/-- What NAV's actions do with readings (R223 to R225): H.DR and H.DL are written only by the action that holds the value, and an
action leaves to do no reading but those that were there, or the one in RES. -/
theorem navDo_readings {P : Params} {a : NavAct} {rest : List NavAct} {s t : State} (h : navDo P a rest s = .ok t) :
    (t.host.dr = s.host.dr ∨ a.reading = some t.host.dr) ∧ (t.host.dl = s.host.dl ∨ a.reading = some t.host.dl) ∧
      ∀ x ∈ t.host.nav, x ∈ s.host.nav ∨ x ∈ rest ∨ x.reading = none ∨ x.reading = s.res := by
  have adds : ∀ l : List NavAct, (∀ x ∈ l, x.reading = none ∨ x.reading = s.res) →
      t.host.dr = s.host.dr ∧ t.host.dl = s.host.dl ∧ t.host.nav = l ++ rest →
      (t.host.dr = s.host.dr ∨ a.reading = some t.host.dr) ∧ (t.host.dl = s.host.dl ∨ a.reading = some t.host.dl) ∧
        ∀ x ∈ t.host.nav, x ∈ s.host.nav ∨ x ∈ rest ∨ x.reading = none ∨ x.reading = s.res := by
    intro l hl e
    refine ⟨.inl e.1, .inl e.2.1, fun x hx => ?_⟩
    rw [e.2.2] at hx
    exact .inr ((List.mem_append.1 hx).elim (fun h => .inr (hl x h)) .inl)
  have done := adds [] (by simp)
  have issued : ∀ r, navIssue rest r = .ok t → (∀ u, r = .ok u → u.host = s.host) →
      t.host.dr = s.host.dr ∧ t.host.dl = s.host.dl ∧ t.host.nav = [] ++ rest := by
    intro r hr hu
    obtain ⟨u, h1, rfl⟩ := navIssue_ok_iff.1 hr
    rw [navGo_host, hu u h1]; exact ⟨rfl, rfl, rfl⟩
  have plain : ∀ (l : List NavAct) (u : State), asRunning s (.ok (navGo l u)) P = .ok t → t.host = { u.host with nav := l } :=
    fun l u hk => by rw [← Except.ok.inj (asRunning_ok_iff.1 hk).2.2]; rfl
  cases a with
  | lock r => exact done (issued _ h fun u hu => by obtain ⟨-, -, rfl⟩ := acquire_ok_iff.1 (lockOp_ok_iff.1 hu).2.2; rfl)
  | unlock r =>
    exact done (issued _ h fun u hu => by obtain ⟨_, _, -, -, -, rfl⟩ := release_ok_iff.1 (unlockOp_ok_iff.1 hu).2.2; rfl)
  | request => exact done (issued _ h fun u hu => by obtain ⟨-, -, rfl⟩ := requestOp_ok_iff.1 hu; simp)
  | distRd => exact done (issued _ h fun u hu => by obtain ⟨-, -, -, rfl⟩ := onShared_ok_iff.1 hu; rfl)
  | distClr => exact done (issued _ h fun u hu => by obtain ⟨-, -, -, rfl⟩ := onShared_ok_iff.1 hu; rfl)
  | exec c => exact done (issued _ h fun u hu => by obtain ⟨-, -, rfl⟩ := acceptOp_ok_iff.1 hu; rfl)
  | readMode =>
    refine adds (.unlock .mode :: navBranch s.host.mode) ?_ (by rw [(onShared_ok_iff.1 h).2.2.2]; exact ⟨rfl, rfl, rfl⟩)
    cases s.host.mode <;> simp [navBranch, navPoll, NavAct.reading]
  | readCmd =>
    refine adds (navManual P.navExecUnderLock s.host.cmdmb) ?_ (by rw [(onShared_ok_iff.1 h).2.2.2]; exact ⟨rfl, rfl, rfl⟩)
    rcases s.host.cmdmb with _ | k
    · simp [navManual, NavAct.reading]
    · cases P.navExecUnderLock <;> cases k <;> simp [navManual, navRunCommand, navExec, NavAct.reading]
  | clearCmd => rw [(onShared_ok_iff.1 h).2.2.2]; exact ⟨.inl rfl, .inl rfl, fun x hx => .inr (.inl hx)⟩
  | takeReading =>
    refine adds (navReading P.navReqEachPoll s.host.deb s.host.scan s.res) ?_ (by rw [plain _ s h]; exact ⟨rfl, rfl, rfl⟩)
    rcases s.res with _ | d
    · cases P.navReqEachPoll <;> simp [navReading, navPoll, NavAct.reading]
    · cases s.host.scan
      · simp [navReading, navScan, navMove, navFinish, NavAct.reading]
      · simp only [navReading, navScan]
        split
        · simp [navExec, navMove, navFinish, NavAct.reading]
        · cases s.host.deb <;> simp [navExec, navFinish, NavAct.reading]
      · simp [navReading, navScan, navMove, navFinish, NavAct.reading]
  | decideTurn =>
    refine adds (navTurn s.host.dr s.host.dl) ?_ (by rw [plain _ s h]; exact ⟨rfl, rfl, rfl⟩)
    unfold navTurn
    split
    · split <;> simp [navExec, NavAct.reading]
    · simp [navExec, NavAct.reading]
  | encRun =>
    simp only [navDo] at h
    split at h
    · split at h
      · rename_i u h1
        have hu := encoderStep_host h1
        rw [← Except.ok.inj h]
        split
        · rw [hu]; exact ⟨.inl rfl, .inl rfl, fun x hx => .inl hx⟩
        · rw [navGo_host, hu]; exact ⟨.inl rfl, .inl rfl, fun x hx => .inr (.inl hx)⟩
      · simp at h
    · rw [plain _ s h]; exact ⟨.inl rfl, .inl rfl, fun x hx => .inr (.inl hx)⟩
  | setDr d => rw [plain _ _ h]; exact ⟨.inr rfl, .inl rfl, fun x hx => .inr (.inl hx)⟩
  | setDl d => rw [plain _ _ h]; exact ⟨.inl rfl, .inr rfl, fun x hx => .inr (.inl hx)⟩
  | scanner p => rw [plain _ _ h]; exact ⟨.inl rfl, .inl rfl, fun x hx => .inr (.inl hx)⟩
  | delay n => rw [plain _ _ h]; exact ⟨.inl rfl, .inl rfl, fun x hx => .inr (.inl hx)⟩
  | setScan p => rw [plain _ _ h]; exact ⟨.inl rfl, .inl rfl, fun x hx => .inr (.inl hx)⟩
  | setDeb b => rw [plain _ _ h]; exact ⟨.inl rfl, .inl rfl, fun x hx => .inr (.inl hx)⟩

/-- The same of NAV's turn: every reading in the state after it was one in the state before it, or the one in RES. -/
theorem navTurnStep_readings {s t : State} (h : navTurnStep s = .next t) :
    (t.host.dr = s.host.dr ∨ ∃ x ∈ s.host.nav, x.reading = some t.host.dr) ∧
      (t.host.dl = s.host.dl ∨ ∃ x ∈ s.host.nav, x.reading = some t.host.dl) ∧
      ∀ x ∈ t.host.nav, x ∈ s.host.nav ∨ x.reading = none ∨ x.reading = s.res := by
  rcases conclude_next_iff.1 h with h | ⟨c, -, rfl⟩
  · unfold navStep at h
    split at h
    · obtain ⟨h1, h2, h3⟩ := navDo_readings h
      unfold navNext at h1 h2 h3
      cases hn : s.host.nav with
      | nil =>
        rw [hn] at h1 h2 h3
        refine ⟨.inl (h1.resolve_right (by simp [NavAct.reading])), .inl (h2.resolve_right (by simp [NavAct.reading])), ?_⟩
        intro x hx
        rcases h3 x hx with h | h | h
        · exact .inl h
        · right; left; rw [List.mem_singleton.1 h]; rfl
        · exact .inr h
      | cons a rest =>
        rw [hn] at h1 h2 h3
        refine ⟨h1.imp_right fun h => ⟨a, by simp, h⟩, h2.imp_right fun h => ⟨a, by simp, h⟩, ?_⟩
        intro x hx
        rcases h3 x hx with h | h | h
        · exact .inl h
        · exact .inl (.tail _ h)
        · exact .inr h
    · simp at h
  · exact ⟨.inl rfl, .inl rfl, fun x hx => .inl hx⟩

/-! ### The expansions issued from a state (R104) -/

@[simp] theorem stateAfter_nil (s : State) (P : Params) : stateAfter [] s P = s := rfl

@[simp] theorem stateAfter_cons (i : Instr) (l : List Instr) (s : State) (P : Params) :
    stateAfter (i :: l) s P = stateAfter l (opAfter i s P) P := rfl

theorem stateAfter_append (l k : List Instr) (s : State) (P : Params) :
    stateAfter (l ++ k) s P = stateAfter k (stateAfter l s P) P := List.foldl_append

@[simp] theorem opAfter_tick (n : BitVec 24) (s : State) (P : Params) : opAfter (.tick n) s P = elapse n.toNat s := rfl

/-- The `TICK`s of a wait take its time (R104). -/
theorem stateAfter_tickOps_now (t : Nat) (s : State) (P : Params) : (stateAfter (tickOps t) s P).now = s.now + t := by
  have full : ∀ (k : Nat) (u : State),
      (stateAfter (List.replicate k (.tick (BitVec.ofNat 24 maxTick))) u P).now = u.now + k * maxTick := by
    intro k
    induction k with
    | zero => simp
    | succ k ih =>
      intro u
      rw [List.replicate_succ, stateAfter_cons, ih, opAfter_tick, elapse_now, Nat.succ_mul]
      simp only [maxTick, BitVec.toNat_ofNat]; omega
  have hdiv := Nat.div_add_mod t maxTick
  rw [tickOps, stateAfter_append]
  split
  · rename_i h; rw [stateAfter_nil, full]; rw [h.1, Nat.mul_comm] at hdiv; omega
  · rw [stateAfter_cons, stateAfter_nil, opAfter_tick, elapse_now, full, Nat.mul_comm]
    have : t % maxTick < maxTick := Nat.mod_lt _ (by decide)
    rw [BitVec.toNat_ofNat, Nat.mod_eq_of_lt (lt_trans this (by decide))]; omega

/-- A wait up to the next rollover is one `TICK`. -/
theorem stateAfter_tickOps_small {t : Nat} (h : t < maxTick) (s : State) (P : Params) :
    stateAfter (tickOps t) s P = elapse t s := by
  have h1 : t / maxTick = 0 := Nat.div_eq_of_lt h
  rw [tickOps, h1, Nat.mod_eq_of_lt h, if_neg (by rintro ⟨h2, h3⟩; exact h3 h2)]
  simp only [List.replicate_zero, List.nil_append, stateAfter_cons, stateAfter_nil, opAfter_tick, BitVec.toNat_ofNat]
  rw [Nat.mod_eq_of_lt (lt_trans h (by decide))]

/-- `SVC.OVF` is inserted exactly where the overflow service is takeable (R104, R185). -/
theorem mem_overflowAfter {s : State} {P : Params} {i : Instr} :
    i ∈ overflowAfter s P ↔ i = .svcOvf ∧ takeable s .ovf P = true := by
  unfold overflowAfter
  split <;> simp_all

/-- An inserted `SVC.OVF` is served: it is not refused, whatever the state, unless the overflow handler holds a lock (R114, R187). -/
theorem stateAfter_overflowAfter {s : State} {P : Params} (h : holdsAny s .ovf = false) :
    stateAfter (overflowAfter s P) s P = if takeable s .ovf P then countRollover P s else s := by
  unfold overflowAfter
  split
  · rename_i ht; simp [opAfter, execUnder, serviceOverflow_ok ht h]
  · rfl

/-- The inserted service takes no time and leaves CNT and CTL. -/
theorem stateAfter_overflowAfter_frame (s : State) (P : Params) :
    (stateAfter (overflowAfter s P) s P).now = s.now ∧ (stateAfter (overflowAfter s P) s P).ecu.cnt = s.ecu.cnt ∧
      (stateAfter (overflowAfter s P) s P).ecu.ctl = s.ecu.ctl := by
  unfold overflowAfter
  split
  · simp only [stateAfter_cons, stateAfter_nil, opAfter, execUnder]
    cases h : serviceOverflow P s with
    | error c => simp
    | ok u => obtain ⟨-, -, rfl⟩ := serviceOverflow_ok_iff.1 h; simp
  · simp

/-- Splitting at the rollovers loses no time: `TICK t`, split at rollovers that it crosses, takes `t` ticks (R104). -/
theorem stateAfter_splitTick_now (P : Params) : ∀ (r t : Nat) (s : State), s.ecu.cnten = true → r * 65536 ≤ s.ecu.cnt.toNat + t →
    (stateAfter (splitTick r t s P) s P).now = s.now + t := by
  intro r
  induction r with
  | zero => intro t s _ _; exact stateAfter_tickOps_now t s P
  | succ r ih =>
    intro t s hc hr
    have hlt := s.ecu.cnt.isLt
    rw [splitTick]
    obtain ⟨d, hd⟩ : ∃ d, d = 65536 - s.ecu.cnt.toNat := ⟨_, rfl⟩
    rw [← hd]
    have hfirst := stateAfter_tickOps_small (t := d) (by unfold maxTick; omega) s P
    obtain ⟨f1, -, f3⟩ := stateAfter_overflowAfter_frame (elapse d s) P
    have hctl : (elapse d s).ecu.ctl = s.ecu.ctl := by
      rw [elapse_ecu, Ecu.afterTicks, if_pos hc]
    have hrest : r * 65536 ≤ t - d := by
      rw [Nat.add_mul, Nat.one_mul] at hr
      generalize r * 65536 = m at hr ⊢
      omega
    simp only [hfirst, stateAfter_append]
    split
    · rename_i h0; rw [stateAfter_nil, f1, elapse_now, hd]; omega
    · rw [ih _ _ (by rw [Ecu.cnten, f3, hctl]; exact hc) (hrest.trans (Nat.le_add_left _ _)), f1, elapse_now,
        Nat.add_assoc, Nat.add_sub_of_le (by omega)]

/-- The same of a `TICK` as it is issued, counting or not (R104, R110). -/
theorem stateAfter_issuedTick_now (t : Nat) (s : State) (P : Params) :
    (stateAfter (splitTick (rolloversIn t s) t s P) s P).now = s.now + t := by
  unfold rolloversIn
  split
  · rename_i hc; exact stateAfter_splitTick_now P _ t s hc (Nat.div_mul_le_self _ _)
  · exact stateAfter_tickOps_now t s P

end Sys2Proof.Machine
end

• • • • •

Every line in the listing above that mentions "takes" should be returned.

TASK RESULT ->
/-- The inserted service takes no time and leaves CNT and CTL. -/
/-- Splitting at the rollovers loses no time: `TICK t`, split at rollovers that it crosses, takes `t` ticks (R104). -/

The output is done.